* TRY IT: Scan the material for the word "what", then return every line where it appears.

Segment Start: DATA UNDER STUDY

-- ==== Sys2Proof/Certificates/Slice0/Obligations.lean ====
section
/-! DEFINITION. The statements for the provers. Each docstring names the rule of spec/ it follows. -/

open Sys2Proof Sys2Proof.Machine

/-! ## Encodings -/

/-- Decoding an encoded well-formed instruction gives it back, for all 23 rows and every operand (R302 to
R308, R326, R669). -/
def Obligations.DecodeOfEncode : Prop :=
  ∀ (p : Params) (i : Instr), i.wellFormed = true → decode p (encode p i) = .ok i

/-- Every request word that decodes is the one word of its instruction: no bit of it is dropped (R309, D4). -/
def Obligations.RequestWordOfDecode : Prop :=
  ∀ (w : HostWord) (i : Instr), decodeRequest w = .ok i → i.isRequest = true ∧ requestWord i = w

/-- The words that decode are exactly those that are not reserved (R309, R328). -/
def Obligations.RequestDecodesUnlessReserved : Prop :=
  ∀ w : HostWord, (∃ i, decodeRequest w = .ok i) ↔ ¬ reservedWord w

/-- The opcode byte alone says how many argument bytes follow: what stands after a command does not change
what it decodes to (R326). -/
def Obligations.InitCommandLengthFromOpcode : Prop :=
  ∀ (p : Params) (i : Instr) (rest : List Byte), i.wellFormed = true → i.isRequest = false → i ≠ .enableDataWrite →
    decodeCommand (commandBytes p i ++ rest) = .ok i

/-- The ROM's 57 bytes as the table of R650 lists them, and the LUT's bytes as R671 gives them. -/
def Obligations.InitRomIsTheFixedStream : Prop :=
  initRom = [0xAE, 0xA0, 0xB4, 0xA1, 0x00, 0xA2, 0x00, 0xA6, 0xAD, 0x8E, 0xB0, 0x05, 0xB1, 0x11, 0xB3, 0xF0, 0xB8,
      0x01, 0x06, 0x0B, 0x10, 0x15, 0x1A, 0x1F, 0x24, 0x29, 0x2E, 0x33, 0x38, 0x3D, 0x42, 0x47, 0x4C, 0x51, 0x56, 0x5B,
      0x60, 0x65, 0x6A, 0x6F, 0x74, 0x79, 0xBB, 0x1C, 0x1C, 0x1C, 0xBE, 0x3F, 0xC1, 0xDC, 0xD2, 0xFF, 0xC7, 0x0A, 0xCA,
      0x7F, 0xAF]
    ∧ initRom.length = 57
    ∧ ∀ i, i < 25 → initRom[17 + i]? = some (BitVec.ofNat 8 (1 + 5 * i))

/-- At the ROM positions of R652 the streamer reads the sixteen commands of R653 to R668, each exactly its
range, and the ranges together are the whole ROM (R670). -/
def Obligations.RomSplitsIntoSixteenCommands : Prop :=
  ∃ cmds : List Instr,
    cmds = [.sleep, .remapDepth 0xB4, .startLine 0x00, .offset 0x00, .displayMode, .masterConfig 0x8E, .powerSave 0x05,
      .precharge 0x11, .clockOsc 0xF0, .grayscaleLut ((List.range 25).map fun i => BitVec.ofNat 8 (1 + 5 * i)),
      .prechargeVoltage 0x1C 0x1C 0x1C, .vcomh 0x3F, .contrast 0xDC 0xD2 0xFF, .masterCurrent 0x0A, .muxRatio 0x7F,
      .displayOn]
    ∧ initRanges.map (fun r => (decodeCommand (initRom.drop r.1)).toOption) = cmds.map some
    ∧ initRanges.map (romSlice initRom) = cmds.map (commandBytes Params.default)
    ∧ (initRanges.map (romSlice initRom)).flatten = initRom

/-- Words of the spec's worked examples (95_test_vectors.md) decode to the requests they are written for. -/
def Obligations.SpecWordsDecode : Prop :=
  decodeRequest 0x00808001 = .ok (.construct 128 128 false) ∧ decodeRequest 0x00606011 = .ok (.construct 96 96 true)
    ∧ decodeRequest 0x00000002 = .ok .showFrame ∧ decodeRequest 0xAB7FFF03 = .ok (.bwr 0x7FFF 0xAB)
    ∧ decodeRequest 0x007FFF04 = .ok (.brd 0x7FFF) ∧ decodeRequest 0x56341205 = .ok (.enc 0x12 0x34 0x56)
    ∧ decodeRequest 0x00007906 = .ok (.remap 121) ∧ decodeRequest 0x00806481 = .error .reservedBits
    ∧ decodeRequest 0x00000007 = .error .reservedOp

/-- The words of the assembler's syntax table are the encodings of the six formats, for every operand that
fits its field (R330). -/
def Obligations.AssemblerWritesTheEncodings : Prop :=
  ∀ (width : Nat) (h w d r g b : Byte) (cb : Bool) (a : BufAddr) (l : BitVec 7),
    assemble width (.construct h.toNat w.toNat cb) = some [requestWord (.construct h w cb)]
    ∧ assemble width .showFrame = some [requestWord .showFrame]
    ∧ assemble width (.bwr a.toNat d.toNat) = some [requestWord (.bwr a d)]
    ∧ assemble width (.brd a.toNat) = some [requestWord (.brd a)]
    ∧ assemble width (.enc r.toNat g.toNat b.toNat) = some [requestWord (.enc r g b)]
    ∧ assemble width (.remap l.toNat) = some [requestWord (.remap l)]

/-! ## Reset and the status port -/

/-- The status port reads zero in all four registers after power-on, for any parameters (R131). -/
def Obligations.PowerOnStatusPortReadsZero : Prop :=
  ∀ (p : Params) (n : BitVec 2), (State.powerOn p).statusPort n = 0

/-- A power-on reset takes effect in any state, abandons the request without a response or an event, and puts
every register and line at the level or value R800 gives (R802). -/
def Obligations.PowerOnResetAbandonsTheRequest : Prop :=
  ∀ (s : State) (k : Nat), s.porIn = some k → ∃ t, step s = .next t
    ∧ t.trace = s.trace ∧ t.responses = s.responses ∧ t.params = s.params ∧ t.rom = s.rom
    ∧ (t.cfgHeight = 0 ∧ t.cfgWidth = 0 ∧ t.cfgCbEn = false)
    ∧ (t.phase = .unconf ∧ t.wait = .host ∧ t.opKind = .construct ∧ t.initIdx = 0 ∧ t.line = 0)
    ∧ (t.lastRc = .ok ∧ t.errSticky = false ∧ t.failPhase = 0)
    ∧ (t.res = true ∧ t.cs = (!s.params.csSelectLevel) ∧ t.dc = s.params.dcCmdLevel)

/-- The fields of the four status registers (R130), with BUSY as R107 defines it; a read changes nothing. -/
def Obligations.StatusPortRegisters : Prop :=
  ∀ s : State,
    ((s.statusPort 0).extractLsb' 0 4 = s.phase.bits ∧ (s.statusPort 0).getLsbD 4 = s.busy
      ∧ (s.statusPort 0).getLsbD 5 = decide (s.cfgHeight = 128) ∧ (s.statusPort 0).getLsbD 6 = s.cfgCbEn
      ∧ (s.statusPort 0).getLsbD 7 = s.errSticky ∧ (s.statusPort 0).extractLsb' 8 4 = s.lastRc.bits
      ∧ (s.statusPort 0).extractLsb' 12 4 = s.failPhase)
    ∧ ((s.statusPort 1).extractLsb' 0 8 = s.cfgWidth ∧ (s.statusPort 1).extractLsb' 8 8 = s.cfgHeight)
    ∧ ((s.statusPort 2).extractLsb' 0 8 = s.line ∧ (s.statusPort 2).extractLsb' 8 6 = s.initIdx
      ∧ (s.statusPort 2).extractLsb' 14 1 = s.opKind.bit ∧ (s.statusPort 2).getLsbD 15 = false)
    ∧ s.statusPort 3 = 0
    ∧ (s.busy = true ↔ 1 ≤ s.phase.bits.toNat ∧ s.phase.bits.toNat ≤ 7)
    ∧ ∀ n, s.agent (.readStatus n) = s

/-! ## A step runs the decoded instruction -/

/-- An idle block accepts the oldest request presented and runs the instruction it decodes to (R301, R302), and
the step then goes on to the next waiting point (R16, log 6): exec itself gets there, unless it is a SHOW in READY
without a callback, whose enable-data-write command the same step sends. -/
def Obligations.StepRunsAcceptedRequest : Prop :=
  ∀ (s : State) (w : HostWord) (rest : List HostWord) (i : Instr), s.idle → s.hostReqs = w :: rest →
    decodeRequest w = .ok i →
    step s = settled (exec i { s with hostReqs := rest })
    ∧ (i ≠ .showFrame ∨ s.phase ≠ .ready ∨ s.cfgCbEn = true → step s = exec i { s with hostReqs := rest })

/-- A step that gets to INIT runs the command at the streamer's ROM position and goes on; one that gets to
SHOW_CMD runs the enable-data-write command, which ends it (R16, R457, R552). States in which a command is about to
be taken stand within a step (log 6); withFetchWord makes one, and there step is this too (log 2, 8). -/
def Obligations.StepRunsFetchedCommand : Prop :=
  (∀ (s : State) (i : Instr), s.inInit →
    decodeCommand (s.rom.drop (s.initIdx.toNat + s.txBytes.length)) = .ok i →
    settled (.next s) = settled (exec i s) ∧ (s.porIn = none → step s = settled (exec i s)))
  ∧ ∀ s : State, s.inShowCmd →
    settled (.next s) = exec .enableDataWrite s ∧ (s.porIn = none → step s = exec .enableDataWrite s)

/-- A reserved word is answered with IllegalRequest and changes nothing but LAST_RC (R309). The mailbox the
word leaves and the list of responses are the model's own record of the host port (log 2, 13). -/
def Obligations.ReservedWordsAnswerIllegalRequest : Prop :=
  ∀ (s : State) (w : HostWord) (rest : List HostWord), s.idle → s.hostReqs = w :: rest → reservedWord w →
    step s = .next ({ s with hostReqs := rest }.errored .illegalRequest 3)

/-! ## ENC, BWR and BRD -/

/-- ENC answers the value of the source's formula in UNCONF and READY, and writes only LAST_RC (R400). -/
def Obligations.EncAnswersRgb565 : Prop :=
  ∀ (r g b : Byte) (s : State), s.busy = false → exec (.enc r g b) s = .next { s with
    lastRc := .ok
    responses := s.responses ++ [(((r.zeroExtend 16 &&& 0xF8) <<< 8) ||| ((g.zeroExtend 16 &&& 0xFC) <<< 3)
      ||| (b.zeroExtend 16 >>> 3)) ++ (0 : BitVec 16)] }

/-- The bit layout of the RGB565 value: the high bits of each channel, truncated (R401). -/
def Obligations.EncBitLayout : Prop :=
  ∀ r g b : Byte, (encodeRgb565 r g b).extractLsb' 11 5 = r.extractLsb' 3 5
    ∧ (encodeRgb565 r g b).extractLsb' 5 6 = g.extractLsb' 2 6
    ∧ (encodeRgb565 r g b).extractLsb' 0 5 = b.extractLsb' 3 5

/-- The value depends exactly on the top 5, 6 and 5 bits, and every value is some channels' value (R402). -/
def Obligations.EncDependsOnTopBitsOnly : Prop :=
  (∀ r g b r' g' b' : Byte, encodeRgb565 r g b = encodeRgb565 r' g' b' ↔
    r.extractLsb' 3 5 = r'.extractLsb' 3 5 ∧ g.extractLsb' 2 6 = g'.extractLsb' 2 6
      ∧ b.extractLsb' 3 5 = b'.extractLsb' 3 5)
  ∧ ∀ v : BitVec 16, ∃ r g b : Byte, encodeRgb565 r g b = v

/-- BWR in READY, inside the buffer: the byte is stored, every other byte reads as before, and nothing but
BUF and LAST_RC changes (R410). -/
def Obligations.BwrStoresOneByte : Prop :=
  ∀ (a : BufAddr) (d : Byte) (s : State), s.phase = .ready → a.toNat < 2 * s.cfgWidth.toNat * s.cfgHeight.toNat →
    Memory.wf s.buf →
    ∃ t, exec (.bwr a d) s = .next t ∧ t = { s with buf := t.buf, lastRc := .ok, responses := s.responses ++ [0] }
      ∧ t.readBuf a.toNat = d ∧ (∀ x, x ≠ a.toNat → t.readBuf x = s.readBuf x) ∧ Memory.wf t.buf

/-- BRD in READY, inside the buffer: the byte comes back zero-extended in RESULT, and only LAST_RC is written
(R420). -/
def Obligations.BrdAnswersTheByte : Prop :=
  ∀ (a : BufAddr) (s : State), s.phase = .ready → a.toNat < 2 * s.cfgWidth.toNat * s.cfgHeight.toNat →
    exec (.brd a) s = .next { s with
      lastRc := .ok, responses := s.responses ++ [(0 : BitVec 8) ++ s.readBuf a.toNat ++ (0 : BitVec 16)] }

/-- BWR and BRD at or above BUF_BYTES end with AddressRange and access nothing (R212, R704). -/
def Obligations.BufferAccessBeyondEndIsAddressRange : Prop :=
  ∀ (a : BufAddr) (d : Byte) (s : State), s.phase = .ready → 2 * s.cfgWidth.toNat * s.cfgHeight.toNat ≤ a.toNat →
    exec (.bwr a d) s = .next (s.errored .addressRange 5) ∧ exec (.brd a) s = .next (s.errored .addressRange 5)

/-- A byte that BWR stores is the byte that a BRD of the same address, presented next, answers (R214, R410, R420). -/
def Obligations.BwrThenBrdReadsBack : Prop :=
  ∀ (a : BufAddr) (d : Byte) (s : State) (rest : List HostWord), s.idle → s.phase = .ready → Memory.wf s.buf →
    a.toNat < 2 * s.cfgWidth.toNat * s.cfgHeight.toNat →
    s.hostReqs = requestWord (.bwr a d) :: requestWord (.brd a) :: rest →
    ∃ t, runs 2 s t ∧ t.hostReqs = rest ∧ t.responses = s.responses ++ [0, (0 : BitVec 8) ++ d ++ (0 : BitVec 16)]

Segment End: DATA UNDER STUDY

* EXPECTED ANSWER:
/-- The opcode byte alone says how many argument bytes follow: what stands after a command does not change
what it decodes to (R326). -/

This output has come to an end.